5 ноября 1938 года – дату мне напоминает пригласительный билет – я был на приеме, который устроила г-жа Бужено по случаю торжественного открытия своего нового жилища в Нейи. Маленький дом и маленькая улица. Анн Мари Бужено была последней любовницей Анри де Ренье, которых за ним числилось много. Будучи лет на двадцать пять моложе его, что, однако, не делало ее красоткой года, она бросила и мужа, и детей в порыве великой страсти – не для того, чтобы жить с поэтом, но ради поэта, чтобы быть свободной для него в любой момент. Должно быть, эта женщина любила ждать.
Пепельно-белокурые, заплетенные в косы и уложенные кольцами на ушах волосы, неизменное облачение из муслина пастельных тонов, ниспадавшее до лодыжек, не слишком пышная, но вздымаемая вздохами грудь… Анн Мари придала себе, вопреки ногам, которые, как угадывалось, были немного тяжеловаты, скользящую, воздушную походку. Ей не хватало только пальмовой ветви в руке, чтобы вы глядеть десятой музой или изображением с панно в стиле модерн, которые украшают ресторан «Максим».
«Я обставила этот дом для него, – пояснила она мне, – а он не успел им воспользоваться! Умер раньше, чем я смогла закончить. Мы вместе выбрали каждый предмет обстановки, каждый предмет. Я хотела, чтобы он был окружен венецианской атмосферой. Он так любил Венецию!» И она заскользила, словно унесенная порывом эмоций, к другому гостю.

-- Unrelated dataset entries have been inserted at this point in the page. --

-- ==== Sys2Proof/Machine/Loads.lean ====
section
/-! DEFINITION. The meanings of the loads, stores, PUSH and POP (40_loads.md). Each is one line over the shared operations; PC is
already past the bytes of the instruction (Machine/Cycle.lean). -/

namespace Sys2Proof.Machine

/-- `LD B,B` (R87). -/
def execLdBB (s : State) : Out := ldRegFromReg .b .b s

/-- `LD B,C` (R87). -/
def execLdBC (s : State) : Out := ldRegFromReg .b .c s

/-- `LD B,D` (R87). -/
def execLdBD (s : State) : Out := ldRegFromReg .b .d s

/-- `LD B,E` (R87). -/
def execLdBE (s : State) : Out := ldRegFromReg .b .e s

/-- `LD B,H` (R87). -/
def execLdBH (s : State) : Out := ldRegFromReg .b .h s

/-- `LD B,L` (R87). -/
def execLdBL (s : State) : Out := ldRegFromReg .b .l s

/-- `LD B,A` (R87). -/
def execLdBA (s : State) : Out := ldRegFromReg .b .a s

/-- `LD C,B` (R87). -/
def execLdCB (s : State) : Out := ldRegFromReg .c .b s

/-- `LD C,C` (R87). -/
def execLdCC (s : State) : Out := ldRegFromReg .c .c s

/-- `LD C,D` (R87). -/
def execLdCD (s : State) : Out := ldRegFromReg .c .d s

/-- `LD C,E` (R87). -/
def execLdCE (s : State) : Out := ldRegFromReg .c .e s

/-- `LD C,H` (R87). -/
def execLdCH (s : State) : Out := ldRegFromReg .c .h s

/-- `LD C,L` (R87). -/
def execLdCL (s : State) : Out := ldRegFromReg .c .l s

/-- `LD C,A` (R87). -/
def execLdCA (s : State) : Out := ldRegFromReg .c .a s

/-- `LD D,B` (R87). -/
def execLdDB (s : State) : Out := ldRegFromReg .d .b s

/-- `LD D,C` (R87). -/
def execLdDC (s : State) : Out := ldRegFromReg .d .c s

/-- `LD D,D` (R87). -/
def execLdDD (s : State) : Out := ldRegFromReg .d .d s

/-- `LD D,E` (R87). -/
def execLdDE (s : State) : Out := ldRegFromReg .d .e s

/-- `LD D,H` (R87). -/
def execLdDH (s : State) : Out := ldRegFromReg .d .h s

/-- `LD D,L` (R87). -/
def execLdDL (s : State) : Out := ldRegFromReg .d .l s

/-- `LD D,A` (R87). -/
def execLdDA (s : State) : Out := ldRegFromReg .d .a s

/-- `LD E,B` (R87). -/
def execLdEB (s : State) : Out := ldRegFromReg .e .b s

/-- `LD E,C` (R87). -/
def execLdEC (s : State) : Out := ldRegFromReg .e .c s

/-- `LD E,D` (R87). -/
def execLdED (s : State) : Out := ldRegFromReg .e .d s

/-- `LD E,E` (R87). -/
def execLdEE (s : State) : Out := ldRegFromReg .e .e s

/-- `LD E,H` (R87). -/
def execLdEH (s : State) : Out := ldRegFromReg .e .h s

/-- `LD E,L` (R87). -/
def execLdEL (s : State) : Out := ldRegFromReg .e .l s

/-- `LD E,A` (R87). -/
def execLdEA (s : State) : Out := ldRegFromReg .e .a s

/-- `LD H,B` (R87). -/
def execLdHB (s : State) : Out := ldRegFromReg .h .b s

/-- `LD H,C` (R87). -/
def execLdHC (s : State) : Out := ldRegFromReg .h .c s

/-- `LD H,D` (R87). -/
def execLdHD (s : State) : Out := ldRegFromReg .h .d s

/-- `LD H,E` (R87). -/
def execLdHE (s : State) : Out := ldRegFromReg .h .e s

/-- `LD H,H` (R87). -/
def execLdHH (s : State) : Out := ldRegFromReg .h .h s

/-- `LD H,L` (R87). -/
def execLdHL (s : State) : Out := ldRegFromReg .h .l s

/-- `LD H,A` (R87). -/
def execLdHA (s : State) : Out := ldRegFromReg .h .a s

/-- `LD L,B` (R87). -/
def execLdLB (s : State) : Out := ldRegFromReg .l .b s

/-- `LD L,C` (R87). -/
def execLdLC (s : State) : Out := ldRegFromReg .l .c s

/-- `LD L,D` (R87). -/
def execLdLD (s : State) : Out := ldRegFromReg .l .d s

/-- `LD L,E` (R87). -/
def execLdLE (s : State) : Out := ldRegFromReg .l .e s

/-- `LD L,H` (R87). -/
def execLdLH (s : State) : Out := ldRegFromReg .l .h s

/-- `LD L,L` (R87). -/
def execLdLL (s : State) : Out := ldRegFromReg .l .l s

/-- `LD L,A` (R87). -/
def execLdLA (s : State) : Out := ldRegFromReg .l .a s

/-- `LD A,B` (R87). -/
def execLdAB (s : State) : Out := ldRegFromReg .a .b s

/-- `LD A,C` (R87). -/
def execLdAC (s : State) : Out := ldRegFromReg .a .c s

/-- `LD A,D` (R87). -/
def execLdAD (s : State) : Out := ldRegFromReg .a .d s

/-- `LD A,E` (R87). -/
def execLdAE (s : State) : Out := ldRegFromReg .a .e s

/-- `LD A,H` (R87). -/
def execLdAH (s : State) : Out := ldRegFromReg .a .h s

/-- `LD A,L` (R87). -/
def execLdAL (s : State) : Out := ldRegFromReg .a .l s

/-- `LD A,A` (R87). -/
def execLdAA (s : State) : Out := ldRegFromReg .a .a s

/-- `LD B,n8` (R88). -/
def execLdBN8 (n : Byte) (s : State) : Out := ldRegFromImm .b n s

/-- `LD C,n8` (R88). -/
def execLdCN8 (n : Byte) (s : State) : Out := ldRegFromImm .c n s

/-- `LD D,n8` (R88). -/
def execLdDN8 (n : Byte) (s : State) : Out := ldRegFromImm .d n s

/-- `LD E,n8` (R88). -/
def execLdEN8 (n : Byte) (s : State) : Out := ldRegFromImm .e n s

/-- `LD H,n8` (R88). -/
def execLdHN8 (n : Byte) (s : State) : Out := ldRegFromImm .h n s

/-- `LD L,n8` (R88). -/
def execLdLN8 (n : Byte) (s : State) : Out := ldRegFromImm .l n s

/-- `LD A,n8` (R88). -/
def execLdAN8 (n : Byte) (s : State) : Out := ldRegFromImm .a n s

/-- `LD B,(HL)` (R89). -/
def execLdBAtHl (s : State) : Out := ldRegFromMem .b s.hl 2 s

/-- `LD C,(HL)` (R89). -/
def execLdCAtHl (s : State) : Out := ldRegFromMem .c s.hl 2 s

/-- `LD D,(HL)` (R89). -/
def execLdDAtHl (s : State) : Out := ldRegFromMem .d s.hl 2 s

/-- `LD E,(HL)` (R89). -/
def execLdEAtHl (s : State) : Out := ldRegFromMem .e s.hl 2 s

/-- `LD H,(HL)` (R89). -/
def execLdHAtHl (s : State) : Out := ldRegFromMem .h s.hl 2 s

/-- `LD L,(HL)` (R89). -/
def execLdLAtHl (s : State) : Out := ldRegFromMem .l s.hl 2 s

/-- `LD A,(HL)` (R89). -/
def execLdAAtHl (s : State) : Out := ldRegFromMem .a s.hl 2 s

/-- `LD (HL),B` (R90). -/
def execLdAtHlB (s : State) : Out := stMem s.hl (s.reg8 .b) 2 s

/-- `LD (HL),C` (R90). -/
def execLdAtHlC (s : State) : Out := stMem s.hl (s.reg8 .c) 2 s

/-- `LD (HL),D` (R90). -/
def execLdAtHlD (s : State) : Out := stMem s.hl (s.reg8 .d) 2 s

/-- `LD (HL),E` (R90). -/
def execLdAtHlE (s : State) : Out := stMem s.hl (s.reg8 .e) 2 s

/-- `LD (HL),H` (R90). -/
def execLdAtHlH (s : State) : Out := stMem s.hl (s.reg8 .h) 2 s

/-- `LD (HL),L` (R90). -/
def execLdAtHlL (s : State) : Out := stMem s.hl (s.reg8 .l) 2 s

/-- `LD (HL),A` (R90). -/
def execLdAtHlA (s : State) : Out := stMem s.hl (s.reg8 .a) 2 s

/-- `LD (HL),n8` (R91). -/
def execLdAtHlN8 (n : Byte) (s : State) : Out := stMem s.hl n 3 s

/-- `LD A,(BC)` (R92). -/
def execLdAAtBc (s : State) : Out := ldRegFromMem .a s.bc 2 s

/-- `LD A,(DE)` (R93). -/
def execLdAAtDe (s : State) : Out := ldRegFromMem .a s.de 2 s

/-- `LD (BC),A` (R94). -/
def execLdAtBcA (s : State) : Out := stMem s.bc s.regs.a 2 s

/-- `LD (DE),A` (R95). -/
def execLdAtDeA (s : State) : Out := stMem s.de s.regs.a 2 s

/-- `LD (HL+),A` (R96). -/
def execLdAtHlIncA (s : State) : Out := stAtHlMove 1 s

/-- `LD A,(HL+)` (R97). -/
def execLdAAtHlInc (s : State) : Out := ldAtHlMove 1 s

/-- `LD (HL-),A` (R98). -/
def execLdAtHlDecA (s : State) : Out := stAtHlMove (-1) s

/-- `LD A,(HL-)` (R99). -/
def execLdAAtHlDec (s : State) : Out := ldAtHlMove (-1) s

/-- `LD A,(a16)` (R100). -/
def execLdAAtA16 (w : Word) (s : State) : Out := ldRegFromMem .a w 4 s

/-- `LD (a16),A` (R101). -/
def execLdAtA16A (w : Word) (s : State) : Out := stMem w s.regs.a 4 s

/-- `LDH A,(a8)` (R102). -/
def execLdhAAtA8 (o : Byte) (s : State) : Out := ldRegFromMem .a (highPage o) 3 s

/-- `LDH (a8),A` (R103). -/
def execLdhAtA8A (o : Byte) (s : State) : Out := stMem (highPage o) s.regs.a 3 s

/-- `LD A,(C)` (R104). -/
def execLdAAtC (s : State) : Out := ldRegFromMem .a (highPage s.regs.c) 2 s

/-- `LD (C),A` (R105). -/
def execLdAtCA (s : State) : Out := stMem (highPage s.regs.c) s.regs.a 2 s

/-- `LD BC,n16` (R106). -/
def execLdBcN16 (w : Word) (s : State) : Out := ldPairFromImm .bc w s

/-- `LD DE,n16` (R106). -/
def execLdDeN16 (w : Word) (s : State) : Out := ldPairFromImm .de w s

/-- `LD HL,n16` (R106). -/
def execLdHlN16 (w : Word) (s : State) : Out := ldPairFromImm .hl w s

/-- `LD SP,n16` (R106). -/
def execLdSpN16 (w : Word) (s : State) : Out := ldPairFromImm .sp w s

/-- `LD (a16),SP` (R107): the low byte first. -/
def execLdAtA16Sp (w : Word) (s : State) : Out :=
  .next (((s.store w (loByte s.regs.sp)).store (w + 1) (hiByte s.regs.sp)).cost 5)

/-- `LD SP,HL` (R108). -/
def execLdSpHl (s : State) : Out := .next ((s.setSp s.hl).cost 2)

/-- `PUSH BC` (R109). -/
def execPushBc (s : State) : Out := pushPair .bc s

/-- `PUSH DE` (R109). -/
def execPushDe (s : State) : Out := pushPair .de s

/-- `PUSH HL` (R109). -/
def execPushHl (s : State) : Out := pushPair .hl s

/-- `PUSH AF` (R109). -/
def execPushAf (s : State) : Out := pushPair .af s

/-- `POP BC` (R110). -/
def execPopBc (s : State) : Out := popPair .bc s

/-- `POP DE` (R110). -/
def execPopDe (s : State) : Out := popPair .de s

/-- `POP HL` (R110). -/
def execPopHl (s : State) : Out := popPair .hl s

/-- `POP AF` (R111). -/
def execPopAf (s : State) : Out := popPair .af s

end Sys2Proof.Machine
end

И верно, тут просто купались в венецианском. Сплошь гнутые кресла, золоченые рамы, завитки, зеркала да радужные стекла. Все выглядело вычурным и хрупким. Но напоминало не уменьшенную копию дворца на Большом канале, а скорее стекольную лавку на острове Мурано. Все чихнуть боялись, чтобы чего-нибудь не разбить.
В тот день тут собралось больше поэтов на квадратный метр, чем в любом другом месте земли; все восторгались убранством и попивали мадеру или сиропы из неосязаемых бокалов. И вдруг случилась одна из тех домашних катастроф, что врезаются в память.
Большая люстра, украшавшая салон (тоже выбранная вместе с великим человеком), блистала над головами гостей листвой из позолоченного железа и целым кустом свечей. Предыдущий владелец уже успел приспособить люстру под электричество, но ей вернули прежнее назначение, правда всего лишь забыв заделать отверстия для электрических проводов. А поскольку хозяйка дома не зажигала ее вплоть до торжественной церемонии, присутствующие довольно скоро оказались окроплены стеарином. Больше всего досталось президенту Общества литераторов Жоржу Леконту, довольно длиннобородому, с угреватым носом, который разглагольствовал, стоя прямо под венецианским светочем. И в какой-то момент оказался с ног до головы покрыт белыми потеками, словно все голуби Булонского леса слетелись испражняться на его плечи.
Вокруг воскликнули, захлопотали, избавляя его от пиджака. Прибежала горничная с промокательной бумагой и утюгом, чтобы исправить последствия катастрофы. Десятая муза была почти в слезах. А пока все образовали круг, отстраняясь от орошаемой зоны, председатель литераторов, оставшись в одном жилете, восклицал, дабы продемонстрировать юмор, который проявился только у него одного: «Взгляните, я теперь газовщик!» Похоже, для этого человека только рабочие могли показаться на людях в одном жилете. Его лучшее произведение называлось «Слуги», и многие спрашивали ехидно, не автобиография ли это. Однако он был совершенно беззлобен. Семь лет спустя ему предстояло стать постоянным секретарем Академии.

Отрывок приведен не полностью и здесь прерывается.